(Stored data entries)
-- ==== Sys2Proof/Laws/Step.lean ====
section
/-! SUPPORT. What one step can do, said once. -/

namespace Sys2Proof.Machine

/-! ### The dispatch of a step -/

theorem busy_of_phase {s : State} {p : Phase} (h : s.PHASE = p) : s.busy = phaseBusy p := by rw [State.busy_eq, h]

theorem phase_of_not_busy {s : State} (h : s.busy = false) : s.PHASE = .idle ∨ s.PHASE = .done := by
  cases hp : s.PHASE <;> simp_all [State.busy_eq, phaseBusy]

theorem operation_of_rst {s : State} (h : rstBit s.hin = true) : s.operation = .reset (s.hin.extractLsb' 0 2) := by
  simp [State.operation, dispatch, decodeH, h]

theorem operation_of_start {s : State} (hr : rstBit s.hin = false) (hs : startBit s.hin = true) (hb : s.busy = false) :
    s.operation = if variantBit s.hin then .startSha224 else .startSha256 := by
  rcases phase_of_not_busy hb with h | h <;> simp [State.operation, dispatch, decodeH, hr, hs, h, Phase.bits]

theorem operation_of_wait {s : State} (hr : rstBit s.hin = false) (hs : startBit s.hin = false) :
    s.operation = decodeS s.PHASE.bits := by
  simp [State.operation, dispatch, hr, hs]

theorem operation_of_busy {s : State} (hr : rstBit s.hin = false) (hb : s.busy = true) :
    s.operation = decodeS s.PHASE.bits := by
  cases hp : s.PHASE <;> simp_all [State.operation, dispatch, Phase.bits, State.busy_eq, phaseBusy]

/-- `exec` of the operation a phase selects is the sequencer's choice. -/
theorem exec_decodeS (s : State) : exec (decodeS s.PHASE.bits) s = performSequencer s := by
  cases hp : s.PHASE <;> simp [decodeS, Phase.bits, Phase.ofBits, performSequencer, hp, exec]

/-! ### What a step reads -/

theorem memReads_of_phase_ne_pad {s : State} (h : s.PHASE ≠ .pad) : s.memReads = [] := by
  have hS : s.memReadsOf (decodeS s.PHASE.bits) = [] := by
    cases hp : s.PHASE <;> simp_all [decodeS, Phase.bits, Phase.ofBits, State.memReadsOf]
  have hH : s.memReadsOf (decodeH s.hin) = [] := by
    unfold decodeH
    split
    · rfl
    · split
      · split <;> rfl
      · rfl
  simp only [State.memReads, State.operation, dispatch]
  split
  · exact hH
  · split
    · split
      · exact hH
      · exact hS
    · exact hS

theorem memReads_of_pad {s : State} (hr : rstBit s.hin = false) (h : s.PHASE = .pad) : s.memReads = padReads s.LEN s.N := by
  rw [State.memReads, operation_of_busy hr (busy_of_phase h), h]
  rfl

/-! ### One lemma per kind of step -/

theorem step_of_exec {s t : State} (h : exec s.operation s = .next t) : step s = .next t.endStep := by
  simp [step, h]

theorem step_reset {s : State} (h : rstBit s.hin = true) :
    step s = .next ((s.drawRegisters.setPHASE .idle).endStep) :=
  step_of_exec (by rw [operation_of_rst h]; rfl)

theorem step_start {s : State} {v : Variant} (h : s.acceptsStart v) : step s = .next ((s.start v).endStep) := by
  obtain ⟨hr, hs, hv, hb⟩ := h
  refine step_of_exec ?_
  rw [operation_of_start hr hs hb]
  cases hw : variantBit s.hin <;> simp_all [exec, execStartSha256, execStartSha224, Variant.ofBit]

/-- A step that neither resets nor accepts a START performs the sequencer operation. -/
theorem step_sequencer {s t : State} (hr : rstBit s.hin = false) (hs : s.busy = true ∨ startBit s.hin = false)
    (h : performSequencer s = .next t) : step s = .next t.endStep := by
  refine step_of_exec ?_
  rcases hs with hb | hs
  · rw [operation_of_busy hr hb, exec_decodeS, h]
  · rw [operation_of_wait hr hs, exec_decodeS, h]

theorem step_wait {s : State} (hb : s.busy = false) (hr : rstBit s.hin = false) (hs : startBit s.hin = false) :
    step s = .next s.endStep := by
  refine step_sequencer hr (.inr hs) ?_
  rcases phase_of_not_busy hb with h | h <;> simp [performSequencer, h, execIdle, execHold]

theorem step_pad {s : State} (hr : rstBit s.hin = false) (h : s.PHASE = .pad) :
    step s = .next ((s.setBLK (sha256Padder s.LEN s.N s.padderBytes).blk).setPHASE .sched).endStep :=
  step_sequencer hr (.inl (busy_of_phase h)) (by simp [performSequencer, h, execPad])

theorem step_sched {s : State} (hr : rstBit s.hin = false) (h : s.PHASE = .sched) :
    step s = .next ((s.setW (expand s.BLK)).setPHASE .winit).endStep :=
  step_sequencer hr (.inl (busy_of_phase h)) (by simp [performSequencer, h, execSched])

theorem step_winit {s : State} (hr : rstBit s.hin = false) (h : s.PHASE = .winit) :
    step s = .next (((s.setWK (Work.ofVector s.H)).setJ 0#6).setPHASE .round).endStep :=
  step_sequencer hr (.inl (busy_of_phase h)) (by simp [performSequencer, h, execWinit])

theorem step_round {s : State} (hr : rstBit s.hin = false) (h : s.PHASE = .round) :
    step s = .next (((s.setWK (sha256Round s.WK (kAt s.J) (wAt s.W s.J))).setJ
      (BitVec.ofNat 6 ((s.J.toNat + 1) % 64))).setPHASE (if s.J = 63#6 then .fold else .round)).endStep :=
  step_sequencer hr (.inl (busy_of_phase h)) (by simp [performSequencer, h, execRound])

theorem step_fold_last {s : State} (hr : rstBit s.hin = false) (h : s.PHASE = .fold)
    (hl : s.N.toNat + 1 = NBLK s.LEN.toNat) :
    step s = .next ((s.setH (foldHash s.H s.WK)).setPHASE .format).endStep :=
  step_sequencer hr (.inl (busy_of_phase h)) (by simp [performSequencer, h, execFold, State.lastBlock, hl]; rfl)

theorem step_fold_next {s : State} (hr : rstBit s.hin = false) (h : s.PHASE = .fold)
    (hl : s.N.toNat + 1 ≠ NBLK s.LEN.toNat) :
    step s = .next (((s.setH (foldHash s.H s.WK)).setN (BitVec.ofNat 56 (s.N.toNat + 1))).setPHASE .pad).endStep :=
  step_sequencer hr (.inl (busy_of_phase h)) (by simp [performSequencer, h, execFold, State.lastBlock, hl])

theorem step_format {s : State} (hr : rstBit s.hin = false) (h : s.PHASE = .format) :
    step s = .next ((s.setDIGEST_HEX (sha256DigestFormatter s.H s.VARIANT).hex).setPHASE .done).endStep :=
  step_sequencer hr (.inl (busy_of_phase h)) (by simp [performSequencer, h, execFormat])

/-- Everything a step can do: RESET, an accepted START, waiting, or the sequencer operation of the phase. -/
theorem step_cases {s t : State} (h : step s = .next t) :
    (rstBit s.hin = true ∧ t = (s.drawRegisters.setPHASE .idle).endStep) ∨
    (∃ v, s.acceptsStart v ∧ t = (s.start v).endStep) ∨
    (rstBit s.hin = false ∧ (
      (s.busy = false ∧ startBit s.hin = false ∧ t = s.endStep) ∨
      (s.PHASE = .pad ∧ t = ((s.setBLK (sha256Padder s.LEN s.N s.padderBytes).blk).setPHASE .sched).endStep) ∨
      (s.PHASE = .sched ∧ t = ((s.setW (expand s.BLK)).setPHASE .winit).endStep) ∨
      (s.PHASE = .winit ∧ t = (((s.setWK (Work.ofVector s.H)).setJ 0#6).setPHASE .round).endStep) ∨
      (s.PHASE = .round ∧ t = (((s.setWK (sha256Round s.WK (kAt s.J) (wAt s.W s.J))).setJ
        (BitVec.ofNat 6 ((s.J.toNat + 1) % 64))).setPHASE (if s.J = 63#6 then .fold else .round)).endStep) ∨
      (s.PHASE = .fold ∧ s.N.toNat + 1 = NBLK s.LEN.toNat ∧
        t = ((s.setH (foldHash s.H s.WK)).setPHASE .format).endStep) ∨
      (s.PHASE = .fold ∧ s.N.toNat + 1 ≠ NBLK s.LEN.toNat ∧
        t = (((s.setH (foldHash s.H s.WK)).setN (BitVec.ofNat 56 (s.N.toNat + 1))).setPHASE .pad).endStep) ∨
      (s.PHASE = .format ∧
        t = ((s.setDIGEST_HEX (sha256DigestFormatter s.H s.VARIANT).hex).setPHASE .done).endStep))) := by
  have key : ∀ {u}, step s = .next u → t = u := fun hu => by rw [h] at hu; exact Host.Outcome.next.inj hu
  cases hr : rstBit s.hin with
  | true => exact .inl ⟨rfl, key (step_reset hr)⟩
  | false =>
    refine .inr ?_
    cases hp : s.PHASE with
    | idle | done =>
      have hb : s.busy = false := busy_of_phase hp
      cases hs : startBit s.hin with
      | true => exact .inl ⟨_, ⟨hr, hs, rfl, hb⟩, key (step_start ⟨hr, hs, rfl, hb⟩)⟩
      | false => exact .inr ⟨rfl, .inl ⟨hb, rfl, key (step_wait hb hr hs)⟩⟩
    | pad => exact .inr ⟨rfl, .inr (.inl ⟨rfl, key (step_pad hr hp)⟩)⟩
    | sched => exact .inr ⟨rfl, .inr (.inr (.inl ⟨rfl, key (step_sched hr hp)⟩))⟩
    | winit => exact .inr ⟨rfl, .inr (.inr (.inr (.inl ⟨rfl, key (step_winit hr hp)⟩)))⟩
    | round => exact .inr ⟨rfl, .inr (.inr (.inr (.inr (.inl ⟨rfl, key (step_round hr hp)⟩))))⟩
    | fold =>
      by_cases hl : s.N.toNat + 1 = NBLK s.LEN.toNat
      · exact .inr ⟨rfl, .inr (.inr (.inr (.inr (.inr (.inl ⟨rfl, hl, key (step_fold_last hr hp hl)⟩)))))⟩
      · exact .inr ⟨rfl, .inr (.inr (.inr (.inr (.inr (.inr (.inl ⟨rfl, hl, key (step_fold_next hr hp hl)⟩))))))⟩
    | format => exact .inr ⟨rfl, .inr (.inr (.inr (.inr (.inr (.inr (.inr ⟨rfl, key (step_format hr hp)⟩))))))⟩

/-- After a step the host's next entry is on the ports, whatever the operation was. -/
theorem step_host {s t : State} (h : step s = .next t) :
    t.hin = (match s.host with | [] => 0b000#3 | d :: _ => d.hin) ∧ t.host = s.host.tail ∧
      t.mem = (match s.host with | [] => s.mem | d :: _ => s.mem.storeAll d.stores) ∧ t.draw = s.draw + 1 := by
  have key : ∀ u : State, u.host = s.host → u.mem = s.mem → u.draw = s.draw → t = u.endStep →
      t.hin = (match s.host with | [] => 0b000#3 | d :: _ => d.hin) ∧ t.host = s.host.tail ∧
        t.mem = (match s.host with | [] => s.mem | d :: _ => s.mem.storeAll d.stores) ∧ t.draw = s.draw + 1 := by
    rintro u h1 h2 h3 rfl
    rw [← h1, ← h2, ← h3]
    cases hu : u.host with
    | nil => obtain ⟨a, -, b, c⟩ := State.endStep_of_nil hu; simp [a, b, c]
    | cons d rest => obtain ⟨a, -, b, c⟩ := State.endStep_of_cons hu; simp [a, b, c]
  rcases step_cases h with ⟨-, ht⟩ | ⟨v, -, ht⟩ | ⟨-, ⟨-, -, ht⟩ | ⟨-, ht⟩ | ⟨-, ht⟩ | ⟨-, ht⟩ | ⟨-, ht⟩ | ⟨-, -, ht⟩ |
    ⟨-, -, ht⟩ | ⟨-, ht⟩⟩ <;> exact key _ (by simp) (by simp) (by simp) ht

end Sys2Proof.Machine
end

# Exercise aim
Using the records above, copy word for word the line with "sequencer operation. -/", the line with "step s = .next ((s.setW", and every line between them.

# Exercise result
/-- A step that neither resets nor accepts a START performs the sequencer operation. -/
theorem step_sequencer {s t : State} (hr : rstBit s.hin = false) (hs : s.busy = true ∨ startBit s.hin = false)
    (h : performSequencer s = .next t) : step s = .next t.endStep := by
  refine step_of_exec ?_
  rcases hs with hb | hs
  · rw [operation_of_busy hr hb, exec_decodeS, h]
  · rw [operation_of_wait hr hs, exec_decodeS, h]

theorem step_wait {s : State} (hb : s.busy = false) (hr : rstBit s.hin = false) (hs : startBit s.hin = false) :
    step s = .next s.endStep := by
  refine step_sequencer hr (.inr hs) ?_
  rcases phase_of_not_busy hb with h | h <;> simp [performSequencer, h, execIdle, execHold]

theorem step_pad {s : State} (hr : rstBit s.hin = false) (h : s.PHASE = .pad) :
    step s = .next ((s.setBLK (sha256Padder s.LEN s.N s.padderBytes).blk).setPHASE .sched).endStep :=
  step_sequencer hr (.inl (busy_of_phase h)) (by simp [performSequencer, h, execPad])

theorem step_sched {s : State} (hr : rstBit s.hin = false) (h : s.PHASE = .sched) :
    step s = .next ((s.setW (expand s.BLK)).setPHASE .winit).endStep :=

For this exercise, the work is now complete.